We just got the 22'' Cello it seems to be a good TV, does all we need, plays stuff from the USB flash stick, music and movies, and photos, also DVD, is a PVR, for £120 what more do you want.


----------



## listerdiesel (Aug 3, 2012)

The 'Magnet Thing' is a ferrite core which is there for spike suppression on the supply.

Peter


----------



## Pudsey_Bear (Sep 25, 2008)

listerdiesel said:


> The 'Magnet Thing' is a ferrite core which is there for spike suppression on the supply.
> 
> Peter


Ah I see, so a good thing then, laptop has one on it too.

Ta Peter.


----------



## RitaChris (Apr 6, 2013)

*Re: Not sure if anyone can answer this so I can understand i*



Kev_n_Liz said:


> But, our TV is about 18 watts according to the manual, it has a power supply with an output of 12v, but the nice man in the shop said don't run it on 12v as it's not stable, so I was wondering what the real drain on the LBs would be if I run it from the 600w inverter, or on 12v direct from the LBs?


We have had a Logic TV/DVD combi reconditioned from KCR Electrical on e-bay for about 3 years.

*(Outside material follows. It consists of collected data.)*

@[simp] theorem State.advanceTo_regs (s : State) (t : Word) : (s.advanceTo t).regs = s.regs := rfl
@[simp] theorem State.advanceTo_hi (s : State) (t : Word) : (s.advanceTo t).hi = s.hi := rfl
@[simp] theorem State.advanceTo_lo (s : State) (t : Word) : (s.advanceTo t).lo = s.lo := rfl
@[simp] theorem State.advanceTo_pc (s : State) (t : Word) : (s.advanceTo t).pc = s.npc := rfl
@[simp] theorem State.advanceTo_npc (s : State) (t : Word) : (s.advanceTo t).npc = t := rfl
@[simp] theorem State.advanceTo_mem (s : State) (t : Word) : (s.advanceTo t).mem = s.mem := rfl
@[simp] theorem State.advanceTo_breakpoints (s : State) (t : Word) : (s.advanceTo t).breakpoints = s.breakpoints := rfl
@[simp] theorem State.advanceTo_pendingRearm (s : State) (t : Word) : (s.advanceTo t).pendingRearm = s.pendingRearm := rfl
@[simp] theorem State.advanceTo_runState (s : State) (t : Word) : (s.advanceTo t).runState = s.runState := rfl
@[simp] theorem State.advanceTo_config (s : State) (t : Word) : (s.advanceTo t).config = s.config := rfl
@[simp] theorem State.advanceTo_lastStop (s : State) (t : Word) : (s.advanceTo t).lastStop = none := rfl
@[simp] theorem State.advanceTo_reports (s : State) (t : Word) : (s.advanceTo t).reports = s.reports := rfl
@[simp] theorem State.advanceTo_outputs (s : State) (t : Word) : (s.advanceTo t).outputs = s.outputs := rfl
@[simp] theorem State.advanceTo_intInputs (s : State) (t : Word) : (s.advanceTo t).intInputs = s.intInputs := rfl
@[simp] theorem State.advanceTo_lineInputs (s : State) (t : Word) : (s.advanceTo t).lineInputs = s.lineInputs := rfl
@[simp] theorem State.advanceTo_draws (s : State) (t : Word) : (s.advanceTo t).draws = s.draws := rfl
@[simp] theorem State.readReg_advanceTo (s : State) (t : Word) (j : RegIdx) : (s.advanceTo t).readReg j = s.readReg j := rfl

@[simp] theorem State.breakpointStop_regs (s : State) : (s.breakpointStop).regs = s.regs := rfl
@[simp] theorem State.breakpointStop_hi (s : State) : (s.breakpointStop).hi = s.hi := rfl
@[simp] theorem State.breakpointStop_lo (s : State) : (s.breakpointStop).lo = s.lo := rfl
@[simp] theorem State.breakpointStop_pc (s : State) : (s.breakpointStop).pc = s.pc := rfl
@[simp] theorem State.breakpointStop_npc (s : State) : (s.breakpointStop).npc = s.npc := rfl
@[simp] theorem State.breakpointStop_mem (s : State) : (s.breakpointStop).mem = s.mem := rfl
@[simp] theorem State.breakpointStop_breakpoints (s : State) : (s.breakpointStop).breakpoints = BreakSet.erase s.breakpoints s.pc := rfl
@[simp] theorem State.breakpointStop_pendingRearm (s : State) : (s.breakpointStop).pendingRearm = some s.pc := rfl
@[simp] theorem State.breakpointStop_runState (s : State) : (s.breakpointStop).runState = s.runState := rfl
@[simp] theorem State.breakpointStop_config (s : State) : (s.breakpointStop).config = s.config := rfl
@[simp] theorem State.breakpointStop_lastStop (s : State) : (s.breakpointStop).lastStop = some (.breakpoint s.pc) := rfl
@[simp] theorem State.breakpointStop_reports (s : State) : (s.breakpointStop).reports = s.reports := rfl
@[simp] theorem State.breakpointStop_outputs (s : State) : (s.breakpointStop).outputs = s.outputs := rfl
@[simp] theorem State.breakpointStop_intInputs (s : State) : (s.breakpointStop).intInputs = s.intInputs := rfl
@[simp] theorem State.breakpointStop_lineInputs (s : State) : (s.breakpointStop).lineInputs = s.lineInputs := rfl
@[simp] theorem State.breakpointStop_draws (s : State) : (s.breakpointStop).draws = s.draws := rfl
@[simp] theorem State.readReg_breakpointStop (s : State) (j : RegIdx) : (s.breakpointStop).readReg j = s.readReg j := rfl

@[simp] theorem State.drawHiLo_regs (s : State) : (s.drawHiLo).regs = s.regs := rfl
@[simp] theorem State.drawHiLo_hi (s : State) : (s.drawHiLo).hi = Config.freeWord s.draws := rfl
@[simp] theorem State.drawHiLo_lo (s : State) : (s.drawHiLo).lo = Config.freeWord (s.draws + 1) := rfl
@[simp] theorem State.drawHiLo_pc (s : State) : (s.drawHiLo).pc = s.pc := rfl
@[simp] theorem State.drawHiLo_npc (s : State) : (s.drawHiLo).npc = s.npc := rfl
@[simp] theorem State.drawHiLo_mem (s : State) : (s.drawHiLo).mem = s.mem := rfl
@[simp] theorem State.drawHiLo_breakpoints (s : State) : (s.drawHiLo).breakpoints = s.breakpoints := rfl
@[simp] theorem State.drawHiLo_pendingRearm (s : State) : (s.drawHiLo).pendingRearm = s.pendingRearm := rfl
@[simp] theorem State.drawHiLo_runState (s : State) : (s.drawHiLo).runState = s.runState := rfl
@[simp] theorem State.drawHiLo_config (s : State) : (s.drawHiLo).config = s.config := rfl
@[simp] theorem State.drawHiLo_lastStop (s : State) : (s.drawHiLo).lastStop = s.lastStop := rfl
@[simp] theorem State.drawHiLo_reports (s : State) : (s.drawHiLo).reports = s.reports := rfl
@[simp] theorem State.drawHiLo_outputs (s : State) : (s.drawHiLo).outputs = s.outputs := rfl
@[simp] theorem State.drawHiLo_intInputs (s : State) : (s.drawHiLo).intInputs = s.intInputs := rfl
@[simp] theorem State.drawHiLo_lineInputs (s : State) : (s.drawHiLo).lineInputs = s.lineInputs := rfl
@[simp] theorem State.drawHiLo_draws (s : State) : (s.drawHiLo).draws = s.draws + 2 := rfl
@[simp] theorem State.readReg_drawHiLo (s : State) (j : RegIdx) : (s.drawHiLo).readReg j = s.readReg j := rfl

@[simp] theorem State.pause_regs (s : State) : (s.pause).regs = s.regs := rfl
@[simp] theorem State.pause_hi (s : State) : (s.pause).hi = s.hi := rfl
@[simp] theorem State.pause_lo (s : State) : (s.pause).lo = s.lo := rfl
@[simp] theorem State.pause_pc (s : State) : (s.pause).pc = s.pc := rfl
@[simp] theorem State.pause_npc (s : State) : (s.pause).npc = s.npc := rfl
@[simp] theorem State.pause_mem (s : State) : (s.pause).mem = s.mem := rfl
@[simp] theorem State.pause_breakpoints (s : State) : (s.pause).breakpoints = s.breakpoints := rfl
@[simp] theorem State.pause_pendingRearm (s : State) : (s.pause).pendingRearm = s.pendingRearm := rfl
@[simp] theorem State.pause_runState (s : State) : (s.pause).runState = .paused := rfl
@[simp] theorem State.pause_config (s : State) : (s.pause).config = s.config := rfl
@[simp] theorem State.pause_lastStop (s : State) : (s.pause).lastStop = s.lastStop := rfl
@[simp] theorem State.pause_reports (s : State) : (s.pause).reports = s.reports := rfl
@[simp] theorem State.pause_outputs (s : State) : (s.pause).outputs = s.outputs := rfl
@[simp] theorem State.pause_intInputs (s : State) : (s.pause).intInputs = s.intInputs := rfl
@[simp] theorem State.pause_lineInputs (s : State) : (s.pause).lineInputs = s.lineInputs := rfl
@[simp] theorem State.pause_draws (s : State) : (s.pause).draws = s.draws := rfl
@[simp] theorem State.readReg_pause (s : State) (j : RegIdx) : (s.pause).readReg j = s.readReg j := rfl

/-! ## The two composed updates -/

@[simp] theorem State.advance_regs (s : State) : s.advance.regs = s.regs := rfl
@[simp] theorem State.advance_hi (s : State) : s.advance.hi = s.hi := rfl
@[simp] theorem State.advance_lo (s : State) : s.advance.lo = s.lo := rfl
@[simp] theorem State.advance_pc (s : State) : s.advance.pc = s.npc := rfl
@[simp] theorem State.advance_npc (s : State) : s.advance.npc = s.npc + 4#32 := rfl
@[simp] theorem State.advance_mem (s : State) : s.advance.mem = s.mem := rfl
@[simp] theorem State.advance_breakpoints (s : State) : s.advance.breakpoints = s.breakpoints := rfl
@[simp] theorem State.advance_pendingRearm (s : State) : s.advance.pendingRearm = s.pendingRearm := rfl
@[simp] theorem State.advance_runState (s : State) : s.advance.runState = s.runState := rfl
@[simp] theorem State.advance_config (s : State) : s.advance.config = s.config := rfl
@[simp] theorem State.advance_lastStop (s : State) : s.advance.lastStop = none := rfl
@[simp] theorem State.advance_reports (s : State) : s.advance.reports = s.reports := rfl
@[simp] theorem State.advance_outputs (s : State) : s.advance.outputs = s.outputs := rfl
@[simp] theorem State.advance_intInputs (s : State) : s.advance.intInputs = s.intInputs := rfl
@[simp] theorem State.advance_lineInputs (s : State) : s.advance.lineInputs = s.lineInputs := rfl
@[simp] theorem State.advance_draws (s : State) : s.advance.draws = s.draws := rfl
@[simp] theorem State.readReg_advance (s : State) (j : RegIdx) : s.advance.readReg j = s.readReg j := rfl

@[simp] theorem State.link_hi (s : State) : s.link.hi = s.hi := rfl
@[simp] theorem State.link_lo (s : State) : s.link.lo = s.lo := rfl
@[simp] theorem State.link_pc (s : State) : s.link.pc = s.pc := rfl
@[simp] theorem State.link_npc (s : State) : s.link.npc = s.npc := rfl
@[simp] theorem State.link_mem (s : State) : s.link.mem = s.mem := rfl
@[simp] theorem State.link_breakpoints (s : State) : s.link.breakpoints = s.breakpoints := rfl
@[simp] theorem State.link_pendingRearm (s : State) : s.link.pendingRearm = s.pendingRearm := rfl
@[simp] theorem State.link_runState (s : State) : s.link.runState = s.runState := rfl
@[simp] theorem State.link_config (s : State) : s.link.config = s.config := rfl
@[simp] theorem State.link_lastStop (s : State) : s.link.lastStop = s.lastStop := rfl
@[simp] theorem State.link_reports (s : State) : s.link.reports = s.reports := rfl
@[simp] theorem State.link_outputs (s : State) : s.link.outputs = s.outputs := rfl
@[simp] theorem State.link_intInputs (s : State) : s.link.intInputs = s.intInputs := rfl
@[simp] theorem State.link_lineInputs (s : State) : s.link.lineInputs = s.lineInputs := rfl
@[simp] theorem State.link_draws (s : State) : s.link.draws = s.draws := rfl
theorem State.readReg_link (s : State) (j : RegIdx) :
    s.link.readReg j = if j = 31#5 then linkValue s else s.readReg j := by
  simp [State.link, State.readReg_writeReg]

/-! ## Draws -/

@[simp] theorem State.drawInt_regs (s : State) : s.drawInt.2.regs = s.regs := by
  unfold State.drawInt; split <;> rfl
@[simp] theorem State.drawInt_hi (s : State) : s.drawInt.2.hi = s.hi := by
  unfold State.drawInt; split <;> rfl
@[simp] theorem State.drawInt_lo (s : State) : s.drawInt.2.lo = s.lo := by
  unfold State.drawInt; split <;> rfl
@[simp] theorem State.drawInt_pc (s : State) : s.drawInt.2.pc = s.pc := by
  unfold State.drawInt; split <;> rfl
@[simp] theorem State.drawInt_npc (s : State) : s.drawInt.2.npc = s.npc := by
  unfold State.drawInt; split <;> rfl
@[simp] theorem State.drawInt_mem (s : State) : s.drawInt.2.mem = s.mem := by
  unfold State.drawInt; split <;> rfl
@[simp] theorem State.drawInt_breakpoints (s : State) : s.drawInt.2.breakpoints = s.breakpoints := by
  unfold State.drawInt; split <;> rfl
@[simp] theorem State.drawInt_pendingRearm (s : State) : s.drawInt.2.pendingRearm = s.pendingRearm := by
  unfold State.drawInt; split <;> rfl
@[simp] theorem State.drawInt_runState (s : State) : s.drawInt.2.runState = s.runState := by
  unfold State.drawInt; split <;> rfl
@[simp] theorem State.drawInt_config (s : State) : s.drawInt.2.config = s.config := by
  unfold State.drawInt; split <;> rfl
@[simp] theorem State.drawInt_lastStop (s : State) : s.drawInt.2.lastStop = s.lastStop := by
  unfold State.drawInt; split <;> rfl
@[simp] theorem State.drawInt_reports (s : State) : s.drawInt.2.reports = s.reports := by
  unfold State.drawInt; split <;> rfl
@[simp] theorem State.drawInt_outputs (s : State) : s.drawInt.2.outputs = s.outputs := by
  unfold State.drawInt; split <;> rfl
@[simp] theorem State.drawInt_lineInputs (s : State) : s.drawInt.2.lineInputs = s.lineInputs := by
  unfold State.drawInt; split <;> rfl
@[simp] theorem State.readReg_drawInt (s : State) (j : RegIdx) : s.drawInt.2.readReg j = s.readReg j := by
  simp [State.readReg]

We use it on 12V with a box from Amperer which smooths out the 12v supply, I think it cost less than £30 but that was a few years ago and we bought it for another cheap TV from Tesco which we use on our boat. We just take the box to whichever we are using. Everything works perfectly. I think that perhaps the expensive TVs which are specifically marketed for MHs probably just have this box incorporated into the TV.


----------



## Stanner (Aug 17, 2006)

> Gents, and Ladies, reading this with interest although I am not much of a TV watcher myself, may I ask a question relating to the Maplins thingy, would that piece of kit be correct to run an I-Pad from.
> 
> Thanks in advance.
> 
> Norman.


If your ipad has a USB charging lead (like my non iPad tablet has) you just need a 12v- USB adaptor that plugs straight into the 12v socket.

Like (but not necessarily) this one.

http://www.ebay.co.uk/itm/like/3906...f11=ICEP3.0.0&ff12=67&ff13=80&ff14=108&ff19=0


----------



## Pudsey_Bear (Sep 25, 2008)

The one Stanner links to is the exact one I have, I used a Dremel to cut the back of and soldered wires to it and fitted it so it just pokes through the wall over the bed/sofas, I also have another unadulterated on in a 3 way ciggy jobby on the shelf over the screen.


----------



## Tucano (Jun 9, 2006)

Stanner, Kev-n-Liz,

Many thanks and my apologies to all for butting into this thread.

Norman.


----------



## Stanner (Aug 17, 2006)

> Stanner, Kev-n-Liz,
> 
> Many thanks and my apologies to all for butting into this thread.
> 
> Norman.


It was as good a place to ask as any. :wink:


----------



## Pudsey_Bear (Sep 25, 2008)

Twas


----------